**Your objective**
Every line below between the line holding "k b).cores = s.cores := rfl" and the line holding "k b).dtlb = s.dtlb := rfl", inclusive, should be repeated exactly, and all other lines omitted.

-- Entries provided follows --

/-! ## State.setBody -/

@[simp] theorem State.setBody_units (s : State) (k : Nat) (b : OpBody) : (s.setBody k b).units = s.units := rfl
@[simp] theorem State.setBody_place (s : State) (k : Nat) (b : OpBody) : (s.setBody k b).place = s.place := rfl
@[simp] theorem State.setBody_issues (s : State) (k : Nat) (b : OpBody) : (s.setBody k b).issues = s.issues := rfl
@[simp] theorem State.setBody_times (s : State) (k : Nat) (b : OpBody) : (s.setBody k b).times = s.times := rfl
@[simp] theorem State.setBody_clocks (s : State) (k : Nat) (b : OpBody) : (s.setBody k b).clocks = s.clocks := rfl
@[simp] theorem State.setBody_agenda (s : State) (k : Nat) (b : OpBody) : (s.setBody k b).agenda = s.agenda := rfl
@[simp] theorem State.setBody_bundle (s : State) (k : Nat) (b : OpBody) : (s.setBody k b).bundle = s.bundle := rfl
@[simp] theorem State.setBody_others (s : State) (k : Nat) (b : OpBody) : (s.setBody k b).others = s.others := rfl
@[simp] theorem State.setBody_nextId (s : State) (k : Nat) (b : OpBody) : (s.setBody k b).nextId = s.nextId := rfl
@[simp] theorem State.setBody_contexts (s : State) (k : Nat) (b : OpBody) : (s.setBody k b).contexts = s.contexts := rfl
@[simp] theorem State.setBody_launches (s : State) (k : Nat) (b : OpBody) : (s.setBody k b).launches = s.launches := rfl
@[simp] theorem State.setBody_teams (s : State) (k : Nat) (b : OpBody) : (s.setBody k b).teams = s.teams := rfl
@[simp] theorem State.setBody_cores (s : State) (k : Nat) (b : OpBody) : (s.setBody k b).cores = s.cores := rfl
@[simp] theorem State.setBody_dtlb (s : State) (k : Nat) (b : OpBody) : (s.setBody k b).dtlb = s.dtlb := rfl
@[simp] theorem State.setBody_cmds (s : State) (k : Nat) (b : OpBody) : (s.setBody k b).cmds = s.cmds := rfl
@[simp] theorem State.setBody_mem (s : State) (k : Nat) (b : OpBody) : (s.setBody k b).mem = s.mem := rfl
@[simp] theorem State.setBody_hostMem (s : State) (k : Nat) (b : OpBody) : (s.setBody k b).hostMem = s.hostMem := rfl
@[simp] theorem State.setBody_lines (s : State) (k : Nat) (b : OpBody) : (s.setBody k b).lines = s.lines := rfl
@[simp] theorem State.setBody_partials (s : State) (k : Nat) (b : OpBody) : (s.setBody k b).partials = s.partials := rfl
@[simp] theorem State.setBody_outbox (s : State) (k : Nat) (b : OpBody) : (s.setBody k b).outbox = s.outbox := rfl
@[simp] theorem State.setBody_dev (s : State) (k : Nat) (b : OpBody) : (s.setBody k b).dev = s.dev := rfl

/-! ## State.modCmd -/

@[simp] theorem State.modCmd_units (s : State) (k : Nat) (f : Cmd → Cmd) : (s.modCmd k f).units = s.units := rfl
@[simp] theorem State.modCmd_place (s : State) (k : Nat) (f : Cmd → Cmd) : (s.modCmd k f).place = s.place := rfl
@[simp] theorem State.modCmd_issues (s : State) (k : Nat) (f : Cmd → Cmd) : (s.modCmd k f).issues = s.issues := rfl
@[simp] theorem State.modCmd_times (s : State) (k : Nat) (f : Cmd → Cmd) : (s.modCmd k f).times = s.times := rfl
@[simp] theorem State.modCmd_clocks (s : State) (k : Nat) (f : Cmd → Cmd) : (s.modCmd k f).clocks = s.clocks := rfl
@[simp] theorem State.modCmd_agenda (s : State) (k : Nat) (f : Cmd → Cmd) : (s.modCmd k f).agenda = s.agenda := rfl
@[simp] theorem State.modCmd_bundle (s : State) (k : Nat) (f : Cmd → Cmd) : (s.modCmd k f).bundle = s.bundle := rfl
@[simp] theorem State.modCmd_others (s : State) (k : Nat) (f : Cmd → Cmd) : (s.modCmd k f).others = s.others := rfl
@[simp] theorem State.modCmd_nextId (s : State) (k : Nat) (f : Cmd → Cmd) : (s.modCmd k f).nextId = s.nextId := rfl
@[simp] theorem State.modCmd_contexts (s : State) (k : Nat) (f : Cmd → Cmd) : (s.modCmd k f).contexts = s.contexts := rfl
@[simp] theorem State.modCmd_launches (s : State) (k : Nat) (f : Cmd → Cmd) : (s.modCmd k f).launches = s.launches := rfl
@[simp] theorem State.modCmd_teams (s : State) (k : Nat) (f : Cmd → Cmd) : (s.modCmd k f).teams = s.teams := rfl
@[simp] theorem State.modCmd_cores (s : State) (k : Nat) (f : Cmd → Cmd) : (s.modCmd k f).cores = s.cores := rfl
@[simp] theorem State.modCmd_dtlb (s : State) (k : Nat) (f : Cmd → Cmd) : (s.modCmd k f).dtlb = s.dtlb := rfl
@[simp] theorem State.modCmd_ops (s : State) (k : Nat) (f : Cmd → Cmd) : (s.modCmd k f).ops = s.ops := rfl
@[simp] theorem State.modCmd_mem (s : State) (k : Nat) (f : Cmd → Cmd) : (s.modCmd k f).mem = s.mem := rfl
@[simp] theorem State.modCmd_hostMem (s : State) (k : Nat) (f : Cmd → Cmd) : (s.modCmd k f).hostMem = s.hostMem := rfl
@[simp] theorem State.modCmd_lines (s : State) (k : Nat) (f : Cmd → Cmd) : (s.modCmd k f).lines = s.lines := rfl
@[simp] theorem State.modCmd_partials (s : State) (k : Nat) (f : Cmd → Cmd) : (s.modCmd k f).partials = s.partials := rfl
@[simp] theorem State.modCmd_outbox (s : State) (k : Nat) (f : Cmd → Cmd) : (s.modCmd k f).outbox = s.outbox := rfl
@[simp] theorem State.modCmd_dev (s : State) (k : Nat) (f : Cmd → Cmd) : (s.modCmd k f).dev = s.dev := rfl

/-! ## State.addOp -/

@[simp] theorem State.addOp_units (s : State) (id r : Nat) (g : Option Nat) (hold : Hold) (b : OpBody) : (s.addOp id r g hold b).units = s.units := rfl
@[simp] theorem State.addOp_place (s : State) (id r : Nat) (g : Option Nat) (hold : Hold) (b : OpBody) : (s.addOp id r g hold b).place = s.place := rfl
@[simp] theorem State.addOp_issues (s : State) (id r : Nat) (g : Option Nat) (hold : Hold) (b : OpBody) : (s.addOp id r g hold b).issues = s.issues := rfl
@[simp] theorem State.addOp_times (s : State) (id r : Nat) (g : Option Nat) (hold : Hold) (b : OpBody) : (s.addOp id r g hold b).times = s.times := rfl
@[simp] theorem State.addOp_clocks (s : State) (id r : Nat) (g : Option Nat) (hold : Hold) (b : OpBody) : (s.addOp id r g hold b).clocks = s.clocks := rfl
@[simp] theorem State.addOp_agenda (s : State) (id r : Nat) (g : Option Nat) (hold : Hold) (b : OpBody) : (s.addOp id r g hold b).agenda = s.agenda := rfl
@[simp] theorem State.addOp_bundle (s : State) (id r : Nat) (g : Option Nat) (hold : Hold) (b : OpBody) : (s.addOp id r g hold b).bundle = s.bundle := rfl
@[simp] theorem State.addOp_others (s : State) (id r : Nat) (g : Option Nat) (hold : Hold) (b : OpBody) : (s.addOp id r g hold b).others = s.others := rfl
@[simp] theorem State.addOp_contexts (s : State) (id r : Nat) (g : Option Nat) (hold : Hold) (b : OpBody) : (s.addOp id r g hold b).contexts = s.contexts := rfl
@[simp] theorem State.addOp_launches (s : State) (id r : Nat) (g : Option Nat) (hold : Hold) (b : OpBody) : (s.addOp id r g hold b).launches = s.launches := rfl
@[simp] theorem State.addOp_teams (s : State) (id r : Nat) (g : Option Nat) (hold : Hold) (b : OpBody) : (s.addOp id r g hold b).teams = s.teams := rfl
@[simp] theorem State.addOp_cores (s : State) (id r : Nat) (g : Option Nat) (hold : Hold) (b : OpBody) : (s.addOp id r g hold b).cores = s.cores := rfl
@[simp] theorem State.addOp_dtlb (s : State) (id r : Nat) (g : Option Nat) (hold : Hold) (b : OpBody) : (s.addOp id r g hold b).dtlb = s.dtlb := rfl
@[simp] theorem State.addOp_cmds (s : State) (id r : Nat) (g : Option Nat) (hold : Hold) (b : OpBody) : (s.addOp id r g hold b).cmds = s.cmds := rfl
@[simp] theorem State.addOp_mem (s : State) (id r : Nat) (g : Option Nat) (hold : Hold) (b : OpBody) : (s.addOp id r g hold b).mem = s.mem := rfl
@[simp] theorem State.addOp_hostMem (s : State) (id r : Nat) (g : Option Nat) (hold : Hold) (b : OpBody) : (s.addOp id r g hold b).hostMem = s.hostMem := rfl
@[simp] theorem State.addOp_lines (s : State) (id r : Nat) (g : Option Nat) (hold : Hold) (b : OpBody) : (s.addOp id r g hold b).lines = s.lines := rfl
@[simp] theorem State.addOp_partials (s : State) (id r : Nat) (g : Option Nat) (hold : Hold) (b : OpBody) : (s.addOp id r g hold b).partials = s.partials := rfl
@[simp] theorem State.addOp_outbox (s : State) (id r : Nat) (g : Option Nat) (hold : Hold) (b : OpBody) : (s.addOp id r g hold b).outbox = s.outbox := rfl
@[simp] theorem State.addOp_dev (s : State) (id r : Nat) (g : Option Nat) (hold : Hold) (b : OpBody) : (s.addOp id r g hold b).dev = s.dev := rfl

/-! ## State.leave -/

@[simp] theorem State.leave_units (s : State) (id r : Nat) : (s.leave id r).units = s.units := rfl
@[simp] theorem State.leave_place (s : State) (id r : Nat) : (s.leave id r).place = s.place := rfl
@[simp] theorem State.leave_issues (s : State) (id r : Nat) : (s.leave id r).issues = s.issues := rfl
@[simp] theorem State.leave_times (s : State) (id r : Nat) : (s.leave id r).times = s.times := rfl
@[simp] theorem State.leave_clocks (s : State) (id r : Nat) : (s.leave id r).clocks = s.clocks := rfl
@[simp] theorem State.leave_agenda (s : State) (id r : Nat) : (s.leave id r).agenda = s.agenda := rfl
@[simp] theorem State.leave_nextId (s : State) (id r : Nat) : (s.leave id r).nextId = s.nextId := rfl
@[simp] theorem State.leave_contexts (s : State) (id r : Nat) : (s.leave id r).contexts = s.contexts := rfl
@[simp] theorem State.leave_launches (s : State) (id r : Nat) : (s.leave id r).launches = s.launches := rfl
@[simp] theorem State.leave_teams (s : State) (id r : Nat) : (s.leave id r).teams = s.teams := rfl
@[simp] theorem State.leave_cores (s : State) (id r : Nat) : (s.leave id r).cores = s.cores := rfl
@[simp] theorem State.leave_dtlb (s : State) (id r : Nat) : (s.leave id r).dtlb = s.dtlb := rfl
@[simp] theorem State.leave_ops (s : State) (id r : Nat) : (s.leave id r).ops = s.ops := rfl
@[simp] theorem State.leave_cmds (s : State) (id r : Nat) : (s.leave id r).cmds = s.cmds := rfl
@[simp] theorem State.leave_mem (s : State) (id r : Nat) : (s.leave id r).mem = s.mem := rfl
@[simp] theorem State.leave_hostMem (s : State) (id r : Nat) : (s.leave id r).hostMem = s.hostMem := rfl
@[simp] theorem State.leave_lines (s : State) (id r : Nat) : (s.leave id r).lines = s.lines := rfl
@[simp] theorem State.leave_partials (s : State) (id r : Nat) : (s.leave id r).partials = s.partials := rfl
@[simp] theorem State.leave_outbox (s : State) (id r : Nat) : (s.leave id r).outbox = s.outbox := rfl
@[simp] theorem State.leave_dev (s : State) (id r : Nat) : (s.leave id r).dev = s.dev := rfl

-- Entries provided concluded --

**Answer to this task**
@[simp] theorem State.setBody_cores (s : State) (k : Nat) (b : OpBody) : (s.setBody k b).cores = s.cores := rfl
@[simp] theorem State.setBody_dtlb (s : State) (k : Nat) (b : OpBody) : (s.setBody k b).dtlb = s.dtlb := rfl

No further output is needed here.